Pincus, R, CP Batstone, RJP Hofmann, KE Taylor, and PJ Glecker. 2008. "Evaluating the present-day simulation of clouds, precipitation, and radiation in climate models." Journal of Geophysical Research 113, D14209, doi:10.1029/2007JD009334.

In the thirty years since the advent of short-term weather forecasts with numerical models, the accuracy of those forecasts has improved steadily. Accuracy is measured by waiting until the forecast time arrives, then computing the degree to which the forecast matches the observations using a set of agreed-upon “skill scores.” Projections of future climate change have been made for nearly as long as weather forecasts, but the models used for these predictions have not been evaluated routinely, in part because the prediction times are so far in the future. It is possible, though, to test the degree to which a climate model reproduces the statistics of the present-day climate, and to expect that models that do a better job in today’s world will also show skill in projecting coming changes.

A recent ARM-supported paper defines skill scores appropriate for climate models, focusing on objective measures of skill in reproducing the present-day distribution of clouds, precipitation, and the effect of clouds on the earth’s energy balance - precisely those aspects of the climate that the ARM Program seeks to measure and improve. The scores are computed by comparing simulations of the last two decades of the twentieth century with multi-year or multi-decade sets of global satellite observations.

Skill scores are computed for all models that participated in the Fourth Assessment of the Intergovernmental Panel on Climate Change (IPCC), and several results emerge. First, although some models lead the pack in many measures, every model has its weak spots. The model that does best overall is, in fact, not a single code but rather the ‘‘IPCC mean model,’’ constructed by averaging the fields produced by all models in the sample. The mean model does so well mostly because errors in individual models are distributed on both sides of the observations. In addition, the degree to which models disagree with the observations is much larger than the amount by which independent sets of observations disagree, which means that there is room for models to improve before observational accuracy becomes a limit.

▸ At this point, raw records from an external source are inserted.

-- ==== Sys2Proof/Machine/Ops.lean ====
section
/-! DEFINITION. The named operations over memory, registers and program counter (rules R5, R17 to R27), fetch (rule R26), and taking a fault (rules R78 to R84). -/

namespace Sys2Proof.Machine

/-! ### Memory -/

/-- What an address that memory does not list reads as: the reset contents, FONT in [0, 80) and 0 above (rule R18). -/
def Memory.initial (a : Nat) : Byte := font.getD a 0#8

/-- The byte at an address (rules R14, R29). -/
def Memory.read (m : Memory) (a : Nat) : Byte := (m.lookup a).getD (Memory.initial a)

/-- List a cell at its place by address. -/
def Memory.insertCell : Memory → Nat → Byte → Memory
  | [], a, v => [(a, v)]
  | (b, w) :: m, a, v => if a < b then (a, v) :: (b, w) :: m else (b, w) :: Memory.insertCell m a v

/-- Set the byte at an address. Writing what the address reads as when it is not listed removes its cell. -/
def Memory.write (m : Memory) (a : Nat) (v : Byte) : Memory :=
  if v = Memory.initial a then m.filter (fun c => c.1 != a)
  else Memory.insertCell (m.filter (fun c => c.1 != a)) a v

/-- The canonical form: addresses strictly rising and inside memory, and no cell that says what its address reads as
anyway. -/
abbrev Memory.wf (m : Memory) : Prop :=
  m.Pairwise (fun c d => c.1 < d.1) ∧ ∀ c ∈ m, c.1 < Config.memSize ∧ c.2 ≠ Memory.initial c.1

/-- `MemRead(addr, 1)` (rule R23): the byte, or the address that is out of range. -/
def memRead (m : Memory) (a : Nat) : Except Nat Byte :=
  if a < Config.memSize then .ok (m.read a) else .error a

/-- `MemWrite(addr, 1, v)` (rule R24): the memory after it, or the address that is out of range. -/
def memWrite (m : Memory) (a : Nat) (v : Byte) : Except Nat Memory :=
  if a < Config.memSize then .ok (m.write a v) else .error a

/-- `n` one-byte reads from `a` up, in increasing address order, ending at the first that is out of range (rule R28). -/
def readBlock (m : Memory) (a : Nat) : Nat → Except Nat (List Byte)
  | 0 => .ok []
  | n + 1 =>
    match memRead m a with
    | .error e => .error e
    | .ok b =>
      match readBlock m (a + 1) n with
      | .error e => .error e
      | .ok bs => .ok (b :: bs)

/-- One-byte writes from `a` up, in increasing address order, ending at the first that is out of range (rule R28). -/
def writeBlock (m : Memory) (a : Nat) : List Byte → Except Nat Memory
  | [] => .ok m
  | b :: bs =>
    match memWrite m a b with
    | .error e => .error e
    | .ok m' => writeBlock m' (a + 1) bs

/-! ### Registers and control -/

/-- VF, the flag register (rule R6). -/
def vf : RegIdx := 15

/-- Read `V[x]` (rule R5). -/
def State.readV (s : State) (x : RegIdx) : Byte := s.v[x]

/-- Write `V[x]` (rule R5). -/
def State.writeV (s : State) (x : RegIdx) (b : Byte) : State := { s with v := s.v.set x.val b x.isLt }

/-- Write consecutive registers from number `k` up (rule R68). -/
def writeRegs (v : Vector Byte 16) (k : Nat) : List Byte → Vector Byte 16
  | [] => v
  | b :: bs => writeRegs (v.setIfInBounds k b) (k + 1) bs

/-- `pc <- target`. No target is checked here; it is checked at the next fetch (rule R27). -/
def State.jump (s : State) (target : Word) : State := { s with pc := target }

/-- `pc <- pc + 2`: what fetch does (rule R26), and what a skip does (40_control_flow.md). -/
def State.advance (s : State) : State := { s with pc := s.pc + 2#16 }

/-- `pc <- pc - 2`: back to the address of the instruction being executed (rules R75, R83). -/
def State.rewind (s : State) : State := { s with pc := s.pc - 2#16 }

/-- A skip: `pc <- pc + 2` when the condition holds (rules R45 to R48, R72, R73). -/
def State.skipIf (s : State) (c : Bool) : State := if c then s.advance else s

/-! ### Taking a fault -/

/-- The code of a fault reason (rule R79). -/
def FaultCode.number : FaultCode → Nat
  | .fetchOutOfRange => 1
  | .fetchMisaligned => 2
  | .undefinedOpcode => 3
  | .stackOverflow => 4
  | .stackUnderflow => 5
  | .memoryOutOfRange => 6
  | .keyIndexOutOfRange => 7

/-- The code of the error result of `load` (rule R79). -/
def Fault.number : Fault → Nat
  | .loadTooLarge => 8

/-- Latch a fault in the state as it was before the tick: nothing but `fault` changes (rules R80, R83, R84). There is no
handler to go to and no return from a fault: only `new` and `reset` clear the latch (rules R84, R85). -/
def State.latch (s : State) (code : FaultCode) (opcode : Option Word) (info : Nat) : State :=
  { s with fault := some { code := code, pc := s.pc, opcode := opcode, info := info } }

/-- `raise Fault(REASON, info)` by an instruction that has written nothing yet: fetch's advance of `pc` is taken back,
so that the state is the one before the tick (rule R83), and the fault is latched with the instruction's own opcode
(rules R80, R84). -/
def takeFault (i : Instr) (code : FaultCode) (info : Nat) (s : State) : Result :=
  .next (s.rewind.latch code (some (encode i)) info)

/-! ### Fetch -/

/-- The opcode at `pc`, high byte at the lower address (rule R25). -/
def State.opcodeAt (s : State) : Word := wordOfBytes (s.mem.read s.pc.toNat) (s.mem.read (s.pc.toNat + 1))

/-- Fetch's two checks, out of range first, and the opcode it reads (rule R26). The advance of `pc` is
`State.advance`. -/
def fetch (s : State) : Except FaultCode Word :=
  if Config.memSize ≤ s.pc.toNat + 1 then .error .fetchOutOfRange
  else if s.pc.toNat % 2 = 1 then .error .fetchMisaligned
  else .ok s.opcodeAt

end Sys2Proof.Machine
end

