-- ==== Sys2Proof/Laws/Tick.lean ====
section
/-! SUPPORT. What the shared operations over the whole state can do, each said once: taking a fault, a store at I, a key test, fetch, and a step. -/

namespace Sys2Proof.Machine

/-- Taking a fault latches it in the state before the tick (rules R80, R83, R84). -/
theorem takeFault_eq (i : Instr) (c : FaultCode) (n : Nat) (s : State) :
    takeFault i c n s =
      .next { s with pc := s.pc - 2#16, fault := some ⟨c, s.pc - 2#16, some (encode i), n⟩ } := rfl

/-- A store at I writes all its bytes or faults on the lowest address out of range (rules R22, R24, R82). -/
theorem storeAtI_eq (i : Instr) (bs : List Byte) (s : State) :
    storeAtI i bs s =
      if bs = [] ∨ s.i.toNat + bs.length ≤ Config.memSize then .next { s with mem := Memory.store s.mem s.i.toNat bs }
      else takeFault i .memoryOutOfRange (max s.i.toNat Config.memSize) s := by
  unfold storeAtI State.dataAddr
  by_cases h : bs = [] ∨ s.i.toNat + bs.length ≤ Config.memSize
  · have hw : writeBlock s.mem s.i.toNat bs = .ok (Memory.store s.mem s.i.toNat bs) := by rw [writeBlock_eq, if_pos h]
    rw [if_pos h, hw]
  · have hw : writeBlock s.mem s.i.toNat bs = .error (max s.i.toNat Config.memSize) := by rw [writeBlock_eq, if_neg h]
    rw [if_neg h, hw]

/-- A load from I reads all its bytes into V0 to VX or faults on the lowest address out of range (rules R22, R68, R82). -/
theorem execLdRegs_eq (x : RegIdx) (s : State) :
    execLdRegs x s =
      if s.i.toNat + (x.val + 1) ≤ Config.memSize then .next { s with v := writeRegs s.v 0 (s.bytesAtI (x.val + 1)) }
      else takeFault (.ldRegs x) .memoryOutOfRange (max s.i.toNat Config.memSize) s := by
  unfold execLdRegs State.dataAddr
  by_cases h : s.i.toNat + (x.val + 1) ≤ Config.memSize
  · have hr : readBlock s.mem s.i.toNat (x.val + 1) = .ok (s.bytesAtI (x.val + 1)) := by
      rw [readBlock_eq, if_pos (Or.inr h)]; rfl
    rw [if_pos h, hr]
  · have hr : readBlock s.mem s.i.toNat (x.val + 1) = .error (max s.i.toNat Config.memSize) := by
      rw [readBlock_eq, if_neg (by omega)]
    rw [if_neg h, hr]

/-- A draw runs over its N rows and sets VF, or faults on the lowest address out of range (rules R22, R70, R82). -/
theorem execDrw_eq (x y : RegIdx) (n : Fin 16) (s : State) :
    execDrw x y n s =
      if n.val = 0 ∨ s.i.toNat + n.val ≤ Config.memSize then
        .next ({ s with
          display := (drawRows (s.readV x).toNat (s.readV y).toNat (s.bytesAtI n.val) (s.display, false)).1 }.writeV vf
            (flagByte (drawRows (s.readV x).toNat (s.readV y).toNat (s.bytesAtI n.val) (s.display, false)).2))
      else takeFault (.drw x y n) .memoryOutOfRange (max s.i.toNat Config.memSize) s := by
  unfold execDrw State.dataAddr
  by_cases h : n.val = 0 ∨ s.i.toNat + n.val ≤ Config.memSize
  · have hr : readBlock s.mem s.i.toNat n.val = .ok (s.bytesAtI n.val) := by rw [readBlock_eq, if_pos h]; rfl
    rw [if_pos h, hr]
  · have hr : readBlock s.mem s.i.toNat n.val = .error (max s.i.toNat Config.memSize) := by rw [readBlock_eq, if_neg h]
    rw [if_neg h, hr]

/-- DXYN reads only what rule R70's Operands line names, the two coordinate registers, I, memory and the display: from two states
that agree on these, a draw that completes leaves the same display and the same VF. So the VF of a second draw is that of any
first draw from the same display, memory, I and coordinates (log entry 8). -/
theorem execDrw_reads {x y : RegIdx} {n : Fin 16} {s u : State} (hd : u.display = s.display) (hm : u.mem = s.mem)
    (hi : u.i = s.i) (hx : u.readV x = s.readV x) (hy : u.readV y = s.readV y)
    (hn : n.val = 0 ∨ s.i.toNat + n.val ≤ Config.memSize) :
    ∃ t w, execDrw x y n s = .next t ∧ execDrw x y n u = .next w ∧ w.display = t.display ∧ w.readV vf = t.readV vf := by
  have hrows : u.bytesAtI n.val = s.bytesAtI n.val := by simp [State.bytesAtI, State.dataAddr, hm, hi]
  rw [execDrw_eq, execDrw_eq, hi, if_pos hn, if_pos hn]
  exact ⟨_, _, rfl, rfl, by simp [hd, hx, hy, hrows], by simp [hd, hx, hy, hrows]⟩

/-- A key test skips or not, or faults on a key number of 16 or more (rules R72, R73). -/
theorem skipOnKey_eq (i : Instr) (x : RegIdx) (held : Bool) (s : State) :
    skipOnKey i x held s =
      if h : (s.readV x).toNat < 16 then .next (s.skipIf (s.keys[(s.readV x).toNat] == held))
      else takeFault i .keyIndexOutOfRange (s.readV x).toNat s := rfl

/-- The three answers of fetch (rule R26). -/
theorem fetch_cases (s : State) :
    (Config.memSize ≤ s.pc.toNat + 1 ∧ fetch s = .error .fetchOutOfRange) ∨
    (s.pc.toNat + 1 < Config.memSize ∧ s.pc.toNat % 2 = 1 ∧ fetch s = .error .fetchMisaligned) ∨
    (s.Fetchable ∧ fetch s = .ok s.opcodeAt) := by
  unfold fetch State.Fetchable
  by_cases h : Config.memSize ≤ s.pc.toNat + 1
  · exact Or.inl ⟨h, if_pos h⟩
  · by_cases h' : s.pc.toNat % 2 = 1
    · exact Or.inr (Or.inl ⟨by omega, h', by rw [if_neg h, if_pos h']⟩)
    · exact Or.inr (Or.inr ⟨by omega, by rw [if_neg h, if_neg h']⟩)

/-- A fetch reads the bytes that memory holds at once, high byte first (rules R25, R26, R31). -/
theorem fetchSees_of_read {m : Memory} {a : Nat} {b : Byte} (h : m.read a = b) : FetchSees m a b.toNat := by
  rintro u rfl hf
  rcases fetch_cases u with ⟨h1, -⟩ | ⟨-, h1, -⟩ | ⟨-, hq⟩
  · exact absurd hf.1 (by omega)
  · exact absurd hf.2 (by omega)
  · refine ⟨_, hq, ?_, ?_⟩ <;> rintro rfl <;> rw [State.opcodeAt, wordOfBytes_toNat]
    · have := (u.mem.read (u.pc.toNat + 1)).isLt
      rw [h]; omega
    · have := b.isLt
      rw [h]; omega

/-- A latched machine does not move (rule R84). -/
theorem step_latched {s : State} {r : FaultRecord} (h : s.fault = some r) : step s = .next s := by
  simp [step, runTick, h]

/-- Everything a step can do: stand still under a latched fault, latch a fault of fetch or of decode, or execute the
instruction fetched (rules R40, R82, R84). -/
theorem step_cases (s : State) :
    (∃ r, s.fault = some r ∧ step s = .next s) ∨
    (s.fault = none ∧ Config.memSize ≤ s.pc.toNat + 1 ∧ step s = .next (s.latch .fetchOutOfRange none s.pc.toNat)) ∨
    (s.fault = none ∧ s.pc.toNat + 1 < Config.memSize ∧ s.pc.toNat % 2 = 1 ∧
      step s = .next (s.latch .fetchMisaligned none s.pc.toNat)) ∨
    (s.fault = none ∧ s.Fetchable ∧ (∃ e, decodeWord s.opcodeAt = .error e) ∧
      step s = .next (s.latch .undefinedOpcode (some s.opcodeAt) s.opcodeAt.toNat)) ∨
    (s.fault = none ∧ ∃ i, s.Fetches i ∧ step s = exec i s.advance) := by
  cases hf : s.fault with
  | some r => exact Or.inl ⟨r, rfl, step_latched hf⟩
  | none =>
    rcases fetch_cases s with ⟨h, hq⟩ | ⟨h, h', hq⟩ | ⟨h, hq⟩
    · exact Or.inr (Or.inl ⟨rfl, h, by simp [step, runTick, hf, hq]⟩)
    · exact Or.inr (Or.inr (Or.inl ⟨rfl, h, h', by simp [step, runTick, hf, hq]⟩))
    · cases hd : decodeWord s.opcodeAt with
      | error e => exact Or.inr (Or.inr (Or.inr (Or.inl ⟨rfl, h, ⟨e, rfl⟩, by simp [step, runTick, hf, hq, hd]⟩)))
      | ok i => exact Or.inr (Or.inr (Or.inr (Or.inr ⟨rfl, i, ⟨h, hd⟩, by simp [step, runTick, hf, hq, hd]⟩)))

end Sys2Proof.Machine
end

The climate model skill scores reported in this paper allow for model improvements to be tracked over time. In the present-day set of models no measure of skill is connected to the climate sensitivity, so the ability to measure model skill doesn’t immediately narrow the range of uncertainty in climate projections. On the other hand, it’s difficult to imagine accurate projections of future change coming from a model that does a poor job in simulating the present climate - and now there’s a way to measure the success of a model at doing the latter job.